-- ==== Sys2Proof/Machine/Transport.lean ====
section
/-! DEFINITION. The transport port (rules R170 to R172, R174, R180, R181): what one `tp_result` does. -/

namespace Sys2Proof.Machine

/-- TP_QUEUE_TIMEOUT, a name for scripts; the block treats every failure code alike (R172). -/
def tpQueueTimeout : Byte := 0x01#8

/-- TP_RESPONSE_TIMEOUT (R172). -/
def tpResponseTimeout : Byte := 0x02#8

/-- TP_IO_ERROR (R172). -/
def tpIoError : Byte := 0x03#8

/-- The frame is one the port's contract allows: 0 to FRAME_MAX bytes (R170). -/
def TpResult.fits : TpResult → Bool
  | .ok bytes => decide (bytes.length ≤ Config.frameMax)
  | .fail _ => true

/-- The answer given to the command in flight, by CUR_CMD (R174, R177, R187, R189, R155, R156). -/
def State.answerCommand (r : TpResult) (s : State) : Host.Outcome State Fault Refusal :=
  match s.curCmd.toNat with
  | 0x7 => .next (answerReq r s)
  | 0x8 => .next (answerRdhr r s)
  | 0x9 => .next (answerWrsr r s)
  | 0xA => .next (answerWrmr r s)
  | _ => .fault .awaitWithoutCommand

/-- `tp_result` (R170): an over-long frame has no meaning (R181, log entry 10); with no submit outstanding the answer is
dropped (R180); in AWAIT it goes to the command in flight (R174). -/
def tpResult (r : TpResult) (s : State) : Host.Outcome State Fault Refusal :=
  if r.fits then
    match s.phase with
    | .idle => .next s
    | .await => s.answerCommand r
  else .refused .oversizeResponse

end Sys2Proof.Machine
end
---
Look through the listing and return each line containing the word "TpResult".

| SOLUTION FOR THIS PROBLEM |
def TpResult.fits : TpResult → Bool
def State.answerCommand (r : TpResult) (s : State) : Host.Outcome State Fault Refusal :=
def tpResult (r : TpResult) (s : State) : Host.Outcome State Fault Refusal :=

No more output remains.